In addition to the ability to complete CBB in both supervised and unsupervised settings, CBB measures were designed to minimize practice effects by having randomly generated alternative forms each time an individual takes the test. This is an important aspect of CBB because one challenge of detecting cognitive decline in older adults is that decline may be relatively subtle but practice effects associated with repeat testing over time can be quite robust. For example, research using traditional neuropsychological assessments suggests practice effects can occur between baseline and follow-up visits on measures of learning and memory, even in individuals with incident MCI (6). Similarly, prior research using CBB over multiple sessions indicates the strongest practice effects occur between the first and second assessment (7). However, while most CBB practice effects stabilized after the third evaluation, sustained practice effects were observed for One Card Learning accuracy (7). Additionally, another study of older adults completing CBB in an unsupervised testing environment demonstrated continued practice effects over multiple testing sessions (8). Given this evidence of practice effects on the CBB, further research is needed to clarify the nature of these practice effects and determine whether practice effects differ across supervised and unsupervised testing environments.
The primary aim of this study was to investigate whether practice effects / performance trajectories of the CBB differ across supervised and unsupervised settings, represented within this study by location of administration (clinic vs. home, respectively). Secondary aims were to 1) further assess differences in test performance across location of administration with a larger independent sample, controlling for the known session 1 to session 2 practice effect that may have confounded our preliminary home vs. clinic analyses [5]; and 2) further assess practice effects on the CBB across additional follow-up sessions.



The MCSA is a population-based study of cognitive aging among Olmsted County, MN, residents. It began in October 2004 and initially enrolled individuals aged 70 to 89 years with follow-up visits every 15 months. The details of the study design and sampling procedures have been previously published; enrollment follows an age- and sex-stratified random sampling design to ensure that men and women are equally represented in each 10-year age strata [9]. In 2012, enrollment was extended to cover the ages of 50-90+ following the same sampling methods. Administration of Cogstate began in 2012 for newly enrolled 50-69 year olds and in 2013 for those aged 70 and older during clinic visits. From September 2013 through March 2014 and September 2014 through July 2015 we piloted administration of the CBB at home among MCSA participants in our 50-69 year old cohort. This pilot data ensured acceptability of the at home testing process in our participants and preliminary analyses demonstrated generally comparable performance in the clinic versus at home (5). Although participants did perform faster at home, this difference was viewed as small in magnitude and at-home testing was offered to all MCSA participants starting July 2015. Individuals who completed the pilot testing (n = 380) were not included in the current analysis. There was a trend toward fewer follow-up sessions available for individuals over 75 due to a temporary cap on the number of Cogstate sessions in the protocol for older participants. We therefore limited the participants in the current study to individuals who were between the ages of 50-75 at the time of their first Cogstate session.

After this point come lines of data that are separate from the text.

/-- `spine_out` of R117. -/
def spineOut (up : Nat → Bool) (p src dst : Nat) : Option Nat :=
  if 32 ≤ p then (if up p then some p else none) else pairOf up (p - p % 2) ((src + dst) / 16 % 2)

/-- One agent at work: which unit, the time as its own Bellwether reads it, the ticks gone since power-on, its state, and what it
has sent (newest first). -/
structure AC where
  u : UnitId
  now : Nat
  ticks : Int := 0
  a : Agent
  out : List Emission := []
  deriving DecidableEq, Repr

/-- The COUNTER of an index has no value below 2^40 left in this generation (R327). -/
def LinkEnd.spent (l : LinkEnd) (i : Nat) : Bool := 2 ^ 40 ≤ SMap.get 0 l.tx i

namespace AC

/-- The applied value of a register of this agent. -/
def reg (c : AC) (r : Reg) : Nat := c.a.regs.get r 0 0
/-- A register of a PORT page. -/
def preg (c : AC) (r : Reg) (port : Nat) : Nat := c.a.regs.get r port 0
/-- Sets a register. -/
def setReg (c : AC) (r : Reg) (v : Nat) : AC := { c with a := { c.a with regs := c.a.regs.set r 0 0 v } }
/-- Sets a register of a PORT page. -/
def setPReg (c : AC) (r : Reg) (port v : Nat) : AC := { c with a := { c.a with regs := c.a.regs.set r port 0 v } }
/-- Counts `n` events (R13). -/
def countN (c : AC) (r : Reg) (n : Nat) : AC := { c with a := { c.a with regs := c.a.regs.count r 0 0 n } }
/-- Counts one event. -/
def count (c : AC) (r : Reg) : AC := c.countN r 1
/-- Counts `n` events of a port; a circuit port's counters read zero. -/
def pcountN (c : AC) (r : Reg) (port n : Nat) : AC :=
  if c.u.profile = .circuit && port != 0 then c
  else { c with a := { c.a with regs := c.a.regs.count r port 0 n } }
/-- Counts one event of a port. -/
def pcount (c : AC) (r : Reg) (port : Nat) : AC := c.pcountN r port 1
/-- A port's state. -/
def port (c : AC) (p : Nat) : AgentPort := SMap.get {} c.a.ports p
/-- Changes a port's state. -/
def modPort (c : AC) (p : Nat) (f : AgentPort → AgentPort) : AC :=
  { c with a := { c.a with ports := SMap.set {} c.a.ports p (f (c.port p)) } }
/-- Changes the agent's own record. -/
def mod (c : AC) (f : Agent → Agent) : AC := { c with a := f c.a }
/-- Lets something leave the unit. -/
def emit (c : AC) (e : Emission) : AC := { c with out := e :: c.out }

/-- The rate in ppm at which the maker's agent slews, at most 200 (R91). -/
def slewRate (u : UnitId) : Nat := 1 + Config.slewPpmOf u.code % 200

/-- The part of a slewed correction that has joined the clock after `gone` ticks (R91). -/
def slewed (u : UnitId) (left : Int) (gone : Nat) : Int :=
  if left = 0 then 0 else left.sign * (min left.natAbs (gone * slewRate u / 1000000) : Nat)

/-- What an agent's Bellwether reads after `ticks` ticks (R49, R91). -/
def clockOf (u : UnitId) (a : Agent) (ticks : Int) : Nat :=
  (ticks + a.skew + slewed u a.slewLeft (ticks - a.slewFrom).toNat).toNat

/-- The slot that the time lies in (R49). -/
def slot (c : AC) : Nat := c.now / 128
/-- UP of a port. -/
def up (c : AC) (p : Nat) : Bool := c.preg .APORT_UP p == 1

/-- FLOW_LOG2, the maker's choice from 16 to 20 (R90). -/
def flowLog2 (c : AC) : Nat := 16 + Config.flowLog2Of c.u.code % 5
/-- How many ports an agent has (R68): circuit agents count their management port. -/
def ports (c : AC) : Nat :=
  match c.u.profile with
  | .endpoint => 1
  | .switch => 64
  | .circuit => 17 + Config.circuitPortsOf c.u.code % 497
  | .partition => 1

/-- BODY_LEN of a message from its layout (R95). -/
def bodyLen (m : Msg) : Nat :=
  match m.type with
  | 0x02 => 6
  | 0x03 => 4 * m.body.length
  | 0x04 => 8 + 4 * (m.body.length - 2)
  | 0x10 => 32
  | 0x20 => 12
  | 0x22 => 12 + (m.body.length - 4)
  | 0x24 => 4
  | 0x25 => 8
  | 0x26 | 0x28 | 0x2A => 2
  | 0x2D | 0x2F => 12
  | 0x30 | 0x32 => 8
  | 0x35 => 8 + 4 * (m.body.length - 3)
  | 0x37 => 20
  | 0x40 => 32 + 4 * (m.body.length - 7)
  | 0x42 | 0x44 => 32 + 16 * ((m.body.length - 10) / 8)
  | 0x51 => 6
  | 0x53 => 26
  | 0x55 => 8 + 32 * ((m.body.length - 3) / 10)
  | 0x57 => 28
  | 0x60 => 8
  | 0x61 => 24
  | _ => 0

/-- Packets of the drained classes queued for an output (PORT IN_FLIGHT, R81). -/
def inFlight (c : AC) (p : Nat) : Nat :=
  let s := c.port p
  let cl := c.reg .ABANKS_DRAIN_CLASSES
  let loose := if bit cl 1 then s.looseQ.length else 0
  let nxt := match s.next with | some a => ofBool (a.pkt.cls < 2 && bit cl a.pkt.cls) | none => 0
  loose + nxt

/-- INFLIGHT: the sum over all ports. -/
def inFlightAll (c : AC) : Nat := ((c.a.ports.map Prod.fst).map c.inFlight).sum

/-- The bank that the agent forwards or connects from: 0, 1 or 2 for the static bank (R78, R94). A swap acts from the slot
after its COMMIT, and the return from static fallback from the slot after FALLBACK_CLEAR. -/
def bank (c : AC) : Nat :=
  let staticNow := c.reg .ABANKS_STATIC_IN_USE == 1 || c.now < c.a.staticUntil
  if staticNow then 2
  else if c.now < c.a.flipAt then 1 - c.reg .ABANKS_ACTIVE_BANK else c.reg .ABANKS_ACTIVE_BANK

/-- A byte of a bank. -/
def bankByte (c : AC) (b off : Nat) : Nat := SMap.get 0 c.a.banks (b * 0x200000 + off)
/-- A little-endian number of `n` bytes of a bank. -/
def bankWord (c : AC) (b off n : Nat) : Nat := ofBytes ((List.range n).map fun i => c.bankByte b (off + i))

/-- A port with no packet assigned for the next slot (R55). -/
def freeNext (c : AC) (p : Nat) : Bool :=
  match (c.port p).next with
  | some a => a.slot != c.slot + 1
  | none => true

/-- The pair rule of R117 over this agent's live ports. -/
def pair (c : AC) (base k : Nat) : Option Nat := pairOf c.up base k

/-- The output that a valid entry with PORT `p` names (R116, R117): the chosen port, and the named port for deflection. -/
def outputOf (c : AC) (p src dst : Nat) : Option Nat × Nat :=
  let h := src + dst
  let s := h % 16
  let k := h / 16 % 2
  match c.u with
  | .leaf _ _ => (leafOut c.up p src dst, if p < 32 || dst > 0xBFFFF then p else 32 + 2 * s + k)
  | _ => (spineOut c.up p src dst, if 32 ≤ p then p else 2 * (p / 2) + k)

/-- The region 0 entry of a destination in the bank in use; none where VALID is clear, or at a spine where the port is a spare
one (R74, R116). -/
def lookup (c : AC) (dst : Nat) : Option Nat :=
  let e := c.bankByte c.bank dst
  let p := e % 64
  if bit e 7 then
    match c.u with
    | .spine _ _ => if 48 ≤ p then none else some p
    | _ => some p
  else none

/-- The ports tried for a deflection, in order: the 63 ports after the named one (R55). -/
def rotation (named : Nat) : List Nat := (List.range 63).map fun i => (named + 1 + i) % 64

/-- A port that may take a deflected packet: a leaf uplink or a spine downlink that is up and has nothing assigned (R55). -/
def mayDeflect (c : AC) (q : Nat) : Bool :=
  let kind := match c.u with
    | .leaf _ _ => 32 ≤ q
    | .spine _ _ => q < 32
    | _ => false
  kind && c.up q && c.freeNext q

/-- The port that takes a deflected packet, the arrival port only where no other qualifies. -/
def deflectTo (c : AC) (named : Nat) (inPort : Option Nat) : Option Nat :=
  let ok := (rotation named).filter c.mayDeflect
  match ok.find? (fun q => some q ≠ inPort) with
  | some q => some q
  | none => ok.head?

/-- Assigns a packet to an output for the next slot. -/
def assign (c : AC) (q : Nat) (p : Packet) (named : Nat) (inPort : Option Nat) : AC :=
  c.modPort q fun s => { s with next := some ⟨c.slot + 1, p, named, inPort⟩ }

/-- LOOSE_DEPTH and MGMT queue room (R53). -/
def hasRoom (c : AC) (q : Nat) (cls : Nat) : Bool :=
  if cls = clsMgmt then (c.port q).mgmtQ.length < 16 else (c.port q).looseQ.length < c.reg .ACONTROL_LOOSE_DEPTH

/-- Queues a MGMT or LOOSE packet at an output, marking a LOOSE one at or above MARK_THRESH (R63). -/
def enqueue (c : AC) (q : Nat) (p : Packet) : AC :=
  if p.cls = clsMgmt then c.modPort q fun s => { s with mgmtQ := s.mgmtQ ++ [p] }
  else
    let depth := (c.port q).looseQ.length
    let mark := c.u.profile = .switch && c.reg .ACONTROL_MARK_THRESH ≤ depth
    let p := if mark then { p with mark := true } else p
    let c := if mark then c.pcount .APORT_MARKS q else c
    let c := c.modPort q fun s =>
      { s with looseQ := s.looseQ ++ [p], periodMax := max s.periodMax (depth + 1) }
    c.setPReg .APORT_QDEPTH_MAX q (max (c.preg .APORT_QDEPTH_MAX q) (min (depth + 1) 255))

/-- A message that the agent originates is queued at its output, or discarded where no table entry leads there (R74). A switch
whose queue is full deflects it (R55); an endpoint or circuit agent has no bound on its one queue. -/
def send (c : AC) (dst : Nat) (m : Msg) : AC :=
  let pkt : Packet := { dst := dst, src := c.reg .AIDENT_FID, cls := clsMgmt, len := 16 + bodyLen m,
                        sendTime := c.now, msg := some m }
  match c.u.profile with
  | .switch =>
    match c.lookup dst with
    | none => c.count .ACONTROL_NO_ROUTE
    | some e =>
      let o := c.outputOf e pkt.src dst
      let direct := match o.1 with
        | some q => if c.hasRoom q clsMgmt then some q else none
        | none => none
      match direct with
      | some q => c.enqueue q pkt
      | none =>
        match c.deflectTo o.2 none with
        | some q => (c.pcount .APORT_DEFLECTIONS o.2).assign q { pkt with defl := true } o.2 none
        | none => c.count .ACONTROL_NO_EXIT
  | _ => c.enqueue 0 pkt

/-- Latches an agent event and, where its bit is enabled, sends EVENT to the partition (R70, R96); while PARTITION_FID is null it sends
none (log 19). -/
def event (c : AC) (code : Nat) (params : List Nat) : AC :=
  let b := code % 256 - 1
  let c := c.setReg .ACOMMON_INT_STATUS (c.reg .ACOMMON_INT_STATUS ||| 2 ^ b)
  if bit (c.reg .ACOMMON_INT_ENABLE) b && c.reg .AIDENT_PARTITION_FID != nullFid then
    c.send (c.reg .AIDENT_PARTITION_FID)
      { type := 0x57, body := [code, 0, c.now] ++ (params ++ [0, 0, 0, 0]).take 4 }
  else c

/-- Reports a violation to the zone's partition (R58). -/
def violation (c : AC) (p : Packet) (named : Nat) : AC :=
  (c.pcount .APORT_VIOLATIONS named).send (c.reg .AIDENT_PARTITION_FID)
    { type := 0x53, body := [p.src, p.dst, p.flow, p.step, c.slot, named] }

/-- A packet that its named output cannot take: it leaves by the first qualifying port, or is discarded (R55, R56, R58). -/
def deflect (c : AC) (p : Packet) (named : Nat) (inPort : Option Nat) : AC :=
  if p.mcast then
    let c := (c.count .ACONTROL_NO_EXIT).pcount .APORT_DEFLECTIONS named
    if p.cls = clsSched then c.violation { p with dst := nullFid } named else c
  else
    match c.deflectTo named inPort with
    | none => c.count .ACONTROL_NO_EXIT
    | some q =>
      let c := c.pcount .APORT_DEFLECTIONS named
      let p := { p with defl := true, viol := p.viol || p.cls = clsSched }
      let c := if p.cls = clsSched then c.violation p named else c
      c.assign q p named inPort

Study visits included a neurologic evaluation by a physician, an interview by a study coordinator, and neuropsychological testing by a psychometrist (9). The physician examination included a medical history review, complete neurological examination, and administration of the Short Test of Mental Status (10). The study coordinator interview included demographic information and medical history, and questions about memory to both the participant and informant using the Clinical Dementia Rating (CDR®) Dementia Staging Instrument (11). See Roberts et al. (9) for details about the neuropsychological battery.

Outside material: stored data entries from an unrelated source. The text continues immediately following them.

-- ==== Sys2Proof/Machine/TraceOps.lean ====
section
/-! DEFINITION. Trace streams (R392 to R398): the record layout of R394, staging and rings, drop runs, quotas and triggers. -/

namespace Sys2Proof.Machine

open Sys2Proof

/-- A 16-byte record of R394; `rest` is bytes 0x08 to 0x0F as one number. -/
def traceRec (time kind unit part rest : Nat) : List Nat :=
  bytesOf 8 (trunc 44 time + (kind % 16) <<< 44 + (unit % 1024) <<< 48 + (part % 16) <<< 58) ++ bytesOf 8 rest

/-- Bytes 0x08 to 0x0F of BEGIN, END, TRIGGER and MARKER. -/
def traceTail (opcode second job layer op : Nat) : Nat :=
  opcode % 256 + (second % 256) <<< 8 + (job % 65536) <<< 16 + (layer % 65536) <<< 32 + (op % 65536) <<< 48

namespace Stream

/-- Puts bytes into the ring: STOP_FULL stops the stream when the capacity is used, the other modes keep the newest (R395). -/
def toRing (s : Stream) (capture : Nat) (b : List Nat) : Stream :=
  if capture = 0 then
    let w := s.written + b.length
    if w ≤ s.cap then { s with ring := s.ring ++ [(s.written, b)], written := w, stopped := s.stopped || w = s.cap }
    else { s with stopped := true }
  else
    let w := s.written + b.length
    { s with ring := (s.ring ++ [(s.written, b)]).filter fun e => w ≤ e.1 + s.cap, written := w }

/-- Moves staged records to the ring while the credit lasts. -/
def drainList (s : Stream) (capture : Nat) : List (Bool × List Nat) → Stream
  | [] => { s with stage := [], credit := 0 }
  | (m, b) :: r =>
    if b.length ≤ s.credit then drainList ({ s with credit := s.credit - b.length }.toRing capture b) capture r
    else { s with stage := (m, b) :: r }

/-- Drains the staging area up to `now` at `rate` sixteenths of a byte per tick (R397). -/
def drain (s : Stream) (capture rate now : Nat) : Stream :=
  let got := (now - s.drainAt) * rate / 16
  drainList { s with drainAt := now, credit := s.credit + got } capture s.stage

/-- Bytes of ordinary records, or of markers, in the staging area. -/
def staged (s : Stream) (marker : Bool) : Nat := ((s.stage.filter fun e => e.1 = marker).map fun e => e.2.length).sum

/-- Accepts one record: to the ring where there is no staging, else to the staging area or its reserve. The number is 1 where
the record was written, 0 where it was dropped. -/
def accept (s : Stream) (capture now : Nat) (marker : Bool) (b : List Nat) : Stream × Nat :=
  if s.stageCap = 0 then (s.toRing capture b, 1)
  else if marker then
    if s.staged true + b.length ≤ 1024 then ({ s with stage := s.stage ++ [(true, b)] }, 1)
    else ({ s with lostMarkers := s.lostMarkers + 1 }, 0)
  else
    match s.run with
    | some (n, t) => ({ s with run := some (n + 1, t) }, 0)
    | none =>
      if s.staged false + b.length ≤ s.stageCap then ({ s with stage := s.stage ++ [(false, b)] }, 1)
      else ({ s with run := some (1, now) }, 0)

end Stream

namespace Chip

/-- A stream of a partition: true for the native one. -/
def stream (c : Chip) (p : Nat) (nat : Bool) : Stream := if nat then (c.part p).trace.nat else (c.part p).trace.cmp
/-- Sets a stream. -/
def setStream (c : Chip) (p : Nat) (nat : Bool) (s : Stream) : Chip :=
  c.modPart p fun x => { x with trace := if nat then { x.trace with nat := s } else { x.trace with cmp := s } }

/-- The drain rate of a stream in sixteenths of a byte per tick: TRACE_BW shared in proportion to the streams' shares. -/
def drainRate (c : Chip) (p : Nat) (nat : Bool) : Nat :=
  let share := c.reg .TRACE_NATIVE_SHARE p
  let bw := c.reg .TRACE_TRACE_BW p
  match c.reg .TRACE_TRACE_MODE p with
  | 3 => bw * (if nat then share else 16 - share)
  | _ => 16 * bw

/-- CAPTURE, with 3 taken as 2 (R406). -/
def captureMode (c : Chip) (p : Nat) : Nat := min 2 (c.reg .TRACE_CAPTURE p)

/-- Publishes a stream's ring offsets, and counts the bytes that reached the spill region. -/
def publish (c : Chip) (p : Nat) (nat : Bool) (before : Nat) : Chip :=
  let s := c.stream p nat
  let first := match s.ring.head? with | some e => e.1 | none => s.written
  let wrap := fun n => if s.cap = 0 then 0 else n % s.cap
  let c :=
    if nat then (c.setReg .TRACE_NAT_FIRST p 0 (wrap first)).setReg .TRACE_NAT_NEXT p 0 (wrap s.written)
    else (c.setReg .TRACE_CMP_FIRST p 0 (wrap first)).setReg .TRACE_CMP_NEXT p 0 (wrap s.written)
  if s.stageCap = 0 then c else c.countN .TRACE_SPILL_BYTES p (s.written - before)

/-- Drains a stream's staging up to now. -/
def drainStream (c : Chip) (p : Nat) (nat : Bool) : Chip :=
  let s := c.stream p nat
  if s.stageCap = 0 then c
  else (c.setStream p nat (s.drain (c.captureMode p) (c.drainRate p nat) c.now)).publish p nat s.written

/-- Puts one record into a stream and counts it. -/
def putRaw (c : Chip) (p : Nat) (nat marker : Bool) (b : List Nat) : Chip :=
  let s := c.stream p nat
  let r := s.accept (c.captureMode p) c.now marker b
  let kept : Bool := s.stageCap ≠ 0 || s.written < r.1.written
  let c := (c.setStream p nat { r.1 with sinceBase := r.1.sinceBase + r.2, high := c.now >>> 44 }).publish p nat s.written
  if r.2 = 1 ∧ kept then
    if nat then c.countN .TRACE_NATIVE_BYTES p b.length else c.count .TRACE_RECORDS p
  else if r.2 = 0 ∧ !marker then c.count .TRACE_DROPPED_RECORDS p
  else c

/-- A TIMEBASE record. -/
def timebase (c : Chip) (p : Nat) (nat : Bool) : Chip :=
  let c := c.putRaw p nat true (traceRec c.now 2 0 p c.now)
  let s := c.stream p nat
  c.setStream p nat { s with sinceBase := 0, high := c.now >>> 44 }

/-- One record of a running stream, a TIMEBASE before it where R394 asks for one. An ordinary record uses up the quota whether
it was written or dropped, and a CENTRED stream stops when the quota is used (R395). -/
def putRecord (c : Chip) (p : Nat) (nat marker : Bool) (b : List Nat) : Chip :=
  let s := c.stream p nat
  if !s.on || s.stopped || (c.part p).trace.suspended != 0 then c
  else
    let c := c.drainStream p nat
    let s := c.stream p nat
    let c := if s.high ≠ c.now >>> 44 ∨ 65536 ≤ s.sinceBase then c.timebase p nat else c
    let c := c.putRaw p nat marker b
    let s := c.stream p nat
    match s.quota with
    | some q =>
      if marker then c
      else if b.length < q then c.setStream p nat { s with quota := some (q - b.length) }
      else
        let c := c.putRaw p nat true (traceRec c.now 6 0 p (traceTail 7 0 0 0 0))
        let s := c.stream p nat
        c.setStream p nat { s with quota := some 0, stopped := true }
    | none => c

/-- A marker to every enabled stream. -/
def traceMarker (c : Chip) (p kind unit rest : Nat) : Chip :=
  let b := traceRec c.now kind unit p rest
  (c.putRecord p true true b).putRecord p false true b

/-- Ends a drop run of a stream with its DROP record, then a TIMEBASE (R394, R397). -/
def endDrop (c : Chip) (p : Nat) (nat : Bool) : Chip :=
  let s := c.stream p nat
  match s.run with
  | none => c
  | some (n, t) =>
    let rest := min (n + s.lostMarkers) (2 ^ 32 - 1) + (bits t 41 10) <<< 32
    let c := c.setStream p nat { s with run := none, lostMarkers := 0 }
    let c := (c.putRaw p nat true (traceRec c.now 4 0 p rest)).count .TRACE_DROP_MARKERS p
    c.timebase p nat

/-- The trigger's part in one stream: DROP first, then TRIGGER; in CENTRED mode the quota is set (R395, R397). -/
def triggerStream (c : Chip) (p : Nat) (nat : Bool) (tail : Nat) : Chip :=
  let s := c.stream p nat
  if !s.on || s.stopped then c
  else
    let c := (c.drainStream p nat).endDrop p nat
    let c := c.putRecord p nat true (traceRec c.now 5 0 p tail)
    let s := c.stream p nat
    if c.captureMode p = 2 then
      let q := s.cap * (100 - c.reg .TRACE_TRIG_POS p) / 100 / 16 * 16
      let c := if q = 0 then c.putRaw p nat true (traceRec c.now 6 0 p (traceTail 7 0 0 0 0)) else c
      c.setStream p nat { c.stream p nat with quota := some q, stopped := q = 0 }
    else c

/-- Capture is suspended for one more reason (R398): 1 a confidential context, 2 the 45 mV stage. The first reason writes the
MARKER, and STATE reads 4 where a capture runs. -/
def suspend (c : Chip) (p why : Nat) : Chip :=
  let t := (c.part p).trace
  let c := if t.suspended = 0 then c.traceMarker p 6 0 (traceTail (2 * why) 0 0 0 0) else c
  let st := c.reg .TRACE_STATE p
  let c := c.modPart p fun s => { s with trace := { s.trace with
    suspended := s.trace.suspended ||| why,
    suspendedAt := if t.suspended = 0 then some c.now else s.trace.suspendedAt,
    before := if t.suspended = 0 then st else s.trace.before } }
  if t.suspended = 0 ∧ (st = 1 ∨ st = 2) then c.setReg .TRACE_STATE p 0 4 else c

/-- A reason for the suspension ends; with the last, capture goes on with a MARKER that carries the suspension in µs. -/
def unsuspend (c : Chip) (p why : Nat) : Chip :=
  let t := (c.part p).trace
  if t.suspended &&& why = 0 then c
  else
    let left := t.suspended - (t.suspended &&& why)
    let c := c.modPart p fun s => { s with trace := { s.trace with suspended := left } }
    if left ≠ 0 then c
    else
      let us := trunc 48 ((c.now - t.suspendedAt.getD c.now) / 1000)
      let c := if c.reg .TRACE_STATE p = 4 then c.setReg .TRACE_STATE p 0 t.before else c
      c.traceMarker p 6 0 (2 * why + 1 + us <<< 16)

/-- A trigger from a source (R396), without the Hen event that reports it; true where it was taken. -/
def triggerCore (c : Chip) (p src job layer op : Nat) : Chip × Bool :=
  if !bit (c.reg .TRACE_TRIG_SRC p) src then (c, false)
  else
    match c.reg .TRACE_STATE p with
    | 1 =>
      let tail := traceTail src 0 job layer op
      let c := (c.triggerStream p true tail).triggerStream p false tail
      let c := ((c.count .TRACE_TRIGGERS p).setReg .TRACE_TRIG_AT p 0 c.now).setReg .TRACE_STATE p 0 2
      let c := if bit (c.reg .TRACE_TRIG_SRC p) 8 && src != 1 then c.emit (.board "cross-trigger" [p]) else c
      (c, true)
    | 2 | 4 => (c.count .TRACE_TRIGGERS_IGNORED p, false)
    | _ => (c, false)

end Chip

end Sys2Proof.Machine
end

For each participant, performance in a cognitive domain was compared with age-adjusted scores of cognitively unimpaired (CU) individuals using Mayo’s Older American Normative Studies (12). Participants with scores of ≥ 1.0 SD below the age-specific mean in the general population were considered for possible cognitive impairment. A diagnosis of mild cognitive impairment (MCI) or dementia was based on a consensus agreement between the interviewing study coordinator, examining physician, and neuropsychologist, after a review of all participant information (9, 13). Performance on Cogstate was not available for review during consensus conference and thus independent of diagnosis. Individuals who did not meet criteria for MCI or dementia were deemed CU and were eligible for inclusion in the current study. Data for participants who were CU at the time of their first Cogstate session but later were assigned a diagnosis of MCI or dementia at a follow-up visit were included until the visit with the diagnosis to avoid biasing our sample toward individuals with less follow-up data available (also see Supplemental Results for sensitivity analyses).

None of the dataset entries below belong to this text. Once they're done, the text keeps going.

-- ==== Sys2Proof/Machine/Shares.lean ====
section
/-! DEFINITION. Shares of a partition's memory (R309, R364, R379): runs of tiles that are taken, and where new ones fit. -/

namespace Sys2Proof.Machine

open Sys2Proof

/-- The lowest place of `n` in the range from `lo` to `hi` that meets none of the runs (start, length). -/
def firstFit (runs : List (Nat × Nat)) (lo hi n : Nat) : Option Nat :=
  let starts := sortBy (fun a b => a ≤ b) (lo :: runs.map fun r => r.1 + r.2)
  starts.find? fun s => lo ≤ s && s + n ≤ hi && runs.all fun r => s + n ≤ r.1 || r.1 + r.2 ≤ s

namespace Chip

/-! Shares (R309, R364) -/

/-- The shares given in a partition. -/
def sharesIn (c : Chip) (p : Nat) : List Share := c.ctxs.filterMap fun e => SMap.find? e.2.shares p
/-- SRAM tiles that device structures leave to contexts: they lie at the low end, as the example of R377 shows. -/
def sramTop (c : Chip) (p : Nat) : Nat := 65536 - 512 * (c.reg .MEMORY_DEVICE_SRAM p + c.reg .SCHED_XMAP_LIMIT p)
/-- The first LPDDR6 tile after the bank mirrors and the topology database. -/
def lpBase : Nat := 0x100000 + 384 * 512
/-- LPDDR6 runs taken by shares and by the trace spill region. -/
def lpRuns (c : Chip) (p : Nat) : List (Nat × Nat) :=
  (c.sharesIn p).map (fun s => (s.lpFirst, s.lpTiles)) ++ (c.part p).trace.spill.toList
/-- SRAM runs taken by shares. -/
def sramRuns (c : Chip) (p : Nat) : List (Nat × Nat) := (c.sharesIn p).map fun s => (s.sramFirst, s.sramTiles)
/-- Where shares of these sizes would lie; none where the free runs cannot hold them. -/
def fitShare (c : Chip) (p sram lp : Nat) : Option Share :=
  match firstFit (c.sramRuns p) 0 (c.sramTop p) (512 * sram), firstFit (c.lpRuns p) lpBase 0x2F8000 (512 * lp) with
  | some a, some b => some { sramFirst := a, sramTiles := 512 * sram, lpFirst := b, lpTiles := 512 * lp }
  | _, _ => none
/-- SRAM_FREE and LPDDR_FREE (R379); the tiles of a vacant bank, one of each 32, are not in the free pool (R428). -/
def publishMemory (c : Chip) (p : Nat) : Chip :=
  let used := fun (l : List (Nat × Nat)) => (l.map Prod.snd).sum
  let banks := 32 - (setBitsOf 32 (c.reg .PARTITION_BANKS_VACANT p)).length
  (c.setReg .MEMORY_SRAM_FREE p 0 ((c.sramTop p - used (c.sramRuns p)) / 32 * banks)).setReg .MEMORY_LPDDR_FREE p 0
    (0x2F8000 - lpBase - used (c.lpRuns p))

end Chip

end Sys2Proof.Machine
end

The study protocols were approved by the Mayo Clinic and Olmsted Medical Center Institutional Review Boards. All participants provided written informed consent.

Cogstate Brief Battery

All participants completed their first Cogstate session in clinic. Cogstate was administered on a PC or iPad during MCSA clinic visits (every 15 months), and our prior work describes small platform differences on select outcome variables (14). Participants are permitted to choose whether to complete Cogstate in clinic or at home in between full MCSA study visits. Home testing was completed on a PC through a web browser (i.e., not on an iPad, tablet or phone). Participants electing to complete Cogstate in clinic returned for an in clinic visit at 7.5 month intervals. Participants electing to complete Cogstate at home were sent an email and prompted to complete the testing at 4-month intervals, with a reminder after 2 weeks if not completed.
Each Cogstate administration included a short practice battery followed by a 2-minute rest period and then the complete battery. The practice battery was not used in any analyses. For in clinic visits, the study coordinator was available to help the participants understand the tasks during the practice session. During the test session, the coordinator provided minimal supervision or assistance and typically waited in another room for the participant to finish. The ability to reliably complete and adhere to the requirements of each task was determined by completion and integrity checks as previously described (14). All data values with a failed completion were excluded and failed integrity values were included and examined as potential outlier values.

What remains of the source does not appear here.